Harder than the separation from Shaker and Little Jim was the separation from Tess, Maddie’s cat. This re-homing was the ultimate abandonment. How could life go from living in peaceful autonomy on his little farm with faithful, furry companions to having nothing: and the bills just keep piling up. Numbness veiled Jeff’s existence as he tumbled faster and faster down the rabbit hole. It was surreal that an educated, experienced person with multiple skill sets could not find work. No one wanted him. Even retailers thought he would leave as soon as another job in construction came up – as if, and even if there were a position in retail for him, minimum wage is the enemy of the working man.

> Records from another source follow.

-- ==== Sys2Proof/Machine/Functions.lean ====
section
/-! DEFINITION. The configuration functions of spec 40_numerics.md R160 to R163, with the properties those
rules, R232 and R285 require. Each is the implementation's raw function, replaced at an operand only where it breaks its
rule there (log 2): a conforming raw function is left as it is, so the functions below range over exactly the
conforming ones. -/

namespace Sys2Proof.Machine

/-- `raw` where it is `ok`, else `other`. -/
def conform (ok : Word → Bool) (other raw : Word) : Word := if ok raw then raw else other

/-- The largest w MKCA can give: fl(PI_F * 0.6) one ulp up (R160; log 12). -/
def sinArgMax : Nat := 0x3FF1463C

/-- The largest arg MKCB can give, "about 0.3*pi, that is 0.9425" (R161; log 12). -/
def tanArgMax : Nat := 0x3F7147AE

/-- A word is a positive number of magnitude bits at most `m` (a sign bit makes `toNat` larger). -/
def positiveUpTo (m : Nat) (w : Word) : Bool := decide (0 < w.toNat) && decide (w.toNat ≤ m)

/-- A configured function of an angle at `w`, its raw value `raw`: a NaN for a NaN, as "every target is NaN"
needs where f is one (42_bilinear_coeff_mapper.md R232; log 2); inside the range of its arguments, `ok`. -/
def angleFunction (argMax : Nat) (ok : Word → Bool) (other w raw : Word) : Word :=
  if isNaN w then conform isNaN w raw else if positiveUpTo argMax w then conform ok other raw else raw

/-- FASTSIN (R160): 0 < FASTSIN(w) <= 1 for every w MKCA can give; a NaN of a NaN. -/
def fastSin (p : Params) (w : Word) : Word :=
  angleFunction sinArgMax (positiveUpTo 0x3F800000) Const.one w (p.fastSin w)

/-- FASTCOS (R160): -1 <= FASTCOS(w) <= 1 for every w MKCA can give; a NaN of a NaN. -/
def fastCos (p : Params) (w : Word) : Word :=
  angleFunction sinArgMax (fun r => decide (magOf r ≤ 0x3F800000)) Const.zero w (p.fastCos w)

/-- FASTTAN (R161): finite and > 0 for every argument MKCB can give; a NaN of a NaN. -/
def fastTan (p : Params) (w : Word) : Word :=
  angleFunction tanArgMax (positiveUpTo 0x7F7FFFFF) Const.one w (p.fastTan w)

/-- What is required of a saturator's result `r` at `x`: for a NaN, a NaN (R162, R163); else
-bound <= r <= bound, for a finite x by R162 and R163, and for an infinity because the saturator "maps ±inf to a
bounded value" (43_biquad_cascade_saturator.md R285; the bound of SAT_SOFT there: log 2). -/
def satOk (bound x r : Word) : Bool :=
  if isNaN x then isNaN r else decide (magOf r ≤ magOf bound)

/-- SAT_TANH (R162). -/
def satTanh (p : Params) (x : Word) : Word :=
  conform (satOk Const.one x) (if isNaN x then x else Const.zero) (p.satTanh x)

/-- SOFT_BOUND, a finite constant that is not negative (R163; log 15). -/
def softBound (p : Params) : Word :=
  conform (fun r => isFinite r && !signOf r) Const.one p.softBound

/-- SAT_SOFT (R163). -/
def satSoft (p : Params) (x : Word) : Word :=
  conform (satOk (softBound p) x) (if isNaN x then x else Const.zero) (p.satSoft x)

/-- SAT of PROCA (43_biquad_cascade_saturator.md R281). -/
def saturator (p : Params) (k : SatKind) : Word → Word :=
  match k with
  | .tanh => satTanh p
  | .soft => satSoft p

/-- The saturator's bound: 1 for SAT_TANH, SOFT_BOUND for SAT_SOFT (R162, R163). -/
def saturatorBound (p : Params) (k : SatKind) : Word :=
  match k with
  | .tanh => Const.one
  | .soft => softBound p

/-- Tune(pitch), the tuning query (60_exceptions.md R383). -/
def tune (p : Params) (pitch : Word) : Word := p.tune pitch

end Sys2Proof.Machine
end

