-- ==== Sys2Proof/Machine/Cascade.lean ====
section
/-! DEFINITION. biquad_cascade_saturator: the Family A Processor (spec 43_biquad_cascade_saturator.md) and the
meaning of PROCA. -/

namespace Sys2Proof.Machine

/-- What a biquad stage gives: its output and the two saturated registers it stores. -/
structure StageOut where
  out : Word
  r1 : Word
  r2 : Word
  deriving DecidableEq, Repr

/-- One stage (R281): transposed direct form II, the output unsaturated, both registers saturated. Its draws
are numbered from `k`. A command stores no subnormal under `ftz` (40_numerics.md R158; log 11). Finite operands can
overflow to inf - inf, a NaN register, although R284 derives that a NaN needs one that is not finite (DEDUCED,
log 30). -/
def biquadStage (fp : Fp) (k : Nat) (sat : Word → Word) (c : CoeffsA) (x z1 z2 : Word) : StageOut :=
  let out := fp.add (k + 1) (fp.mul k c.b0 x) z1
  let t1 := fp.add (k + 5) (fp.sub (k + 4) (fp.mul (k + 2) c.b1 x) (fp.mul (k + 3) c.a1 out)) z2
  let t2 := fp.sub (k + 8) (fp.mul (k + 6) c.b2 x) (fp.mul (k + 7) c.a2 out)
  { out := out, r1 := fp.flush (sat t1), r2 := fp.flush (sat t2) }

/-- The stages of one lane in series (R281, R282), stage `j` first: each takes the unsaturated output of the
one before it and owns one register pair of `zs`. The new pairs, and the output of the last stage. -/
def biquadChain (fp : Fp) (sat : Word → Word) (c : CoeffsA) : Nat → List (Word × Word) → Word →
    List (Word × Word) × Word
  | _, [], x => ([], x)
  | j, z :: zs, x =>
    let o := biquadStage fp (16 * j) sat c x z.1 z.2
    let r := biquadChain fp sat c (j + 1) zs o.out
    ((o.r1, o.r2) :: r.1, r.2)

/-- The register slots of the first `n` stages (10_state.md R36). -/
def procaSlots (n : Nat) : List (Slot × Slot) := stageSlots.take n

/-- The registers of the first `n` stages of a lane, as they stand. -/
def procaRegs (m : Memory) (b n : Nat) (l : Lane) : List (Word × Word) :=
  (procaSlots n).map fun z => (m.get ⟨.R, b, z.1, l⟩, m.get ⟨.R, b, z.2, l⟩)

/-- The words PROCA reads, in the order of R281's pseudocode. -/
def procaReads (n b : Nat) : List WordRef :=
  (allLanes.flatMap fun l => (procaSlots n).flatMap fun z =>
    [⟨.R, b, z.1, l⟩, ⟨.R, b, z.2, l⟩, ⟨.C, b, slotB0, l⟩, ⟨.C, b, slotB1, l⟩, ⟨.C, b, slotA1, l⟩,
     ⟨.C, b, slotB2, l⟩, ⟨.C, b, slotA2, l⟩])
  ++ rampStepReads b

/-- The new registers and the output of one lane. -/
def procaLane (p : Params) (draws : Nat) (m : Memory) (n : Nat) (satk : SatKind) (b : Nat) (x : Lanes)
    (l : Lane) : List (Word × Word) × Word :=
  biquadChain (arith p draws (scopeLane l)) (saturator p satk) (coeffsA m b l) 0 (procaRegs m b n l) (x.at l)

/-- What the stages of one lane write: slots 0 .. 2n-1 of R. -/
def procaLaneWrites (p : Params) (draws : Nat) (m : Memory) (n : Nat) (satk : SatKind) (b : Nat) (x : Lanes)
    (l : Lane) : List (WordRef × Word) :=
  ((procaSlots n).zip (procaLane p draws m n satk b x l).1).flatMap fun zr =>
    [(⟨.R, b, zr.1.1, l⟩, zr.2.1), (⟨.R, b, zr.1.2, l⟩, zr.2.2)]

/-- What PROCA writes: the registers, then RAMP_STEP's coefficients (R283). -/
def procaWrites (p : Params) (draws : Nat) (m : Memory) (n : Nat) (satk : SatKind) (b : Nat) (x : Lanes) :
    List (WordRef × Word) :=
  (allLanes.flatMap (procaLaneWrites p draws m n satk b x)) ++ rampStepWrites p draws m b

/-- PROCA(n, satk, b; x[0..3]) -> y[0..3] (R281). It completes whatever its words hold (60_exceptions.md R370,
R372). -/
def proca (p : Params) (nstg : BitVec 2) (satk : SatKind) (inst : BitVec 4) (x : Lanes) (s : State) :
    Host.Outcome State Fault Refusal :=
  let n := stageCount nstg
  let b := bankOf inst
  let y := Lanes.ofFn fun l => (procaLane p s.draws s.mem n satk b x l).2
  .next (s.complete (procaReads n b) (procaWrites p s.draws s.mem n satk b x) y.toList none)

/-- PROCA (R281). -/
def execProca (nstg : BitVec 2) (satk : SatKind) (inst : BitVec 4) (x : Lanes) (s : State) :
    Host.Outcome State Fault Refusal := proca Config.hw nstg satk inst x s

end Sys2Proof.Machine
end

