-- ==== Sys2Proof/Laws/Encoding.lean ====
section
/-! SUPPORT. The fields of a command word are what it was made from, and a word whose RSV is 0 is made of its
fields (spec 30_encoding.md R111, R113). -/

namespace Sys2Proof

section Fields
variable (n : BitVec 12) (b m sub op : BitVec 4)

theorem opField_commandWord : opField (commandWord n b m sub op) = op := by
  apply BitVec.eq_of_getLsbD_eq
  intro i hi
  simp only [opField, commandWord, BitVec.getLsbD_extractLsb', BitVec.getLsbD_append]
  simp [hi]

theorem subField_commandWord : subField (commandWord n b m sub op) = sub := by
  apply BitVec.eq_of_getLsbD_eq
  intro i hi
  simp only [subField, commandWord, BitVec.getLsbD_extractLsb', BitVec.getLsbD_append]
  simp [hi]

theorem maskField_commandWord : maskField (commandWord n b m sub op) = m := by
  apply BitVec.eq_of_getLsbD_eq
  intro i hi
  simp only [maskField, commandWord, BitVec.getLsbD_extractLsb', BitVec.getLsbD_append]
  simp [hi, show ¬ 8 + i < 4 by omega, show ¬ 8 + i - 4 < 4 by omega, show 8 + i - 4 - 4 = i by omega]

theorem instField_commandWord : instField (commandWord n b m sub op) = b := by
  apply BitVec.eq_of_getLsbD_eq
  intro i hi
  simp only [instField, commandWord, BitVec.getLsbD_extractLsb', BitVec.getLsbD_append]
  simp [hi, show ¬ 12 + i < 4 by omega, show ¬ 12 + i - 4 < 4 by omega, show ¬ 12 + i - 4 - 4 < 4 by omega,
    show 12 + i - 4 - 4 - 4 = i by omega]

theorem rampField_commandWord : rampField (commandWord n b m sub op) = n := by
  apply BitVec.eq_of_getLsbD_eq
  intro i hi
  simp only [rampField, commandWord, BitVec.getLsbD_extractLsb', BitVec.getLsbD_append]
  simp [hi, show ¬ 16 + i < 4 by omega, show ¬ 16 + i - 4 < 4 by omega, show ¬ 16 + i - 4 - 4 < 4 by omega,
    show ¬ 16 + i - 4 - 4 - 4 < 4 by omega, show 16 + i - 4 - 4 - 4 - 4 = i by omega]

theorem rsvField_commandWord : rsvField (commandWord n b m sub op) = 0 := by
  apply BitVec.eq_of_getLsbD_eq
  intro i hi
  simp only [rsvField, commandWord, BitVec.getLsbD_extractLsb', BitVec.getLsbD_append]
  simp [hi, show ¬ 28 + i < 4 by omega, show ¬ 28 + i - 4 < 4 by omega, show ¬ 28 + i - 4 - 4 < 4 by omega,
    show ¬ 28 + i - 4 - 4 - 4 < 4 by omega, show ¬ 28 + i - 4 - 4 - 4 - 4 < 12 by omega]

theorem nstgField_commandWord (k : BitVec 1) (a : BitVec 2) :
    nstgField (commandWord n b m (0#1 ++ k ++ a) op) = a := by
  apply BitVec.eq_of_getLsbD_eq
  intro i hi
  simp only [nstgField, commandWord, BitVec.getLsbD_extractLsb', BitVec.getLsbD_append]
  simp [hi]; intro; omega

theorem satkField_commandWord (k : SatKind) (a : BitVec 2) :
    satkField (commandWord n b m (0#1 ++ satkBit k ++ a) op) = k := by
  cases k <;> simp only [satkField, commandWord, BitVec.getLsbD_append] <;> simp [satkBit]

theorem bit7_commandWord (k : BitVec 1) (a : BitVec 2) :
    (commandWord n b m (0#1 ++ k ++ a) op).getLsbD 7 = false := by
  simp only [commandWord, BitVec.getLsbD_append]; simp

end Fields

theorem commandWord_fields {w : Word} (h : rsvField w = 0) :
    commandWord (rampField w) (instField w) (maskField w) (subField w) (opField w) = w := by
  have hr : ∀ j, j < 4 → w.getLsbD (28 + j) = false := by
    intro j hj
    have := congrArg (fun x => BitVec.getLsbD x j) h
    simpa [rsvField, hj] using this
  apply BitVec.eq_of_getLsbD_eq
  intro i hi
  simp only [commandWord, BitVec.getLsbD_append, rampField, instField, maskField, subField, opField,
    BitVec.getLsbD_extractLsb']
  split_ifs with h1 h2 h3 h4 h5
  · simp [h1]
  · simp [h2, show 4 + (i - 4) = i by omega]
  · simp [h3, show 8 + (i - 4 - 4) = i by omega]
  · simp [h4, show 12 + (i - 4 - 4 - 4) = i by omega]
  · simp [h5, show 16 + (i - 4 - 4 - 4 - 4) = i by omega]
  · have := hr (i - 28) (by omega)
    rw [show 28 + (i - 28) = i by omega] at this
    simp [this]

end Sys2Proof
end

Now, he was here in this state of absolute despair and surrender to the conditions in which he found himself, twisting his soul into fragmented bits of the past. Nagging anguish served only to deepen his sorrow and it disgusted him to realize that what once was his sanctuary and retreat from grief was no longer his possession.

Everything on which Jeff rested his unhinged soul, every safeguard put in place to assist in grief management over Maddie’s death had been snatched out from under him. He didn’t realize that a person could shed tears without the sensation they were welling, but the salty liquid just seemed to stream from his eyes without warning. A vast void of emotion waylaid any love, or faith, or hope expected to surface after such losses. As he took one last look at his beautiful property, his journey into a dense forest of misery began and it was either go forward into it with a meager and tattered spirit, or die.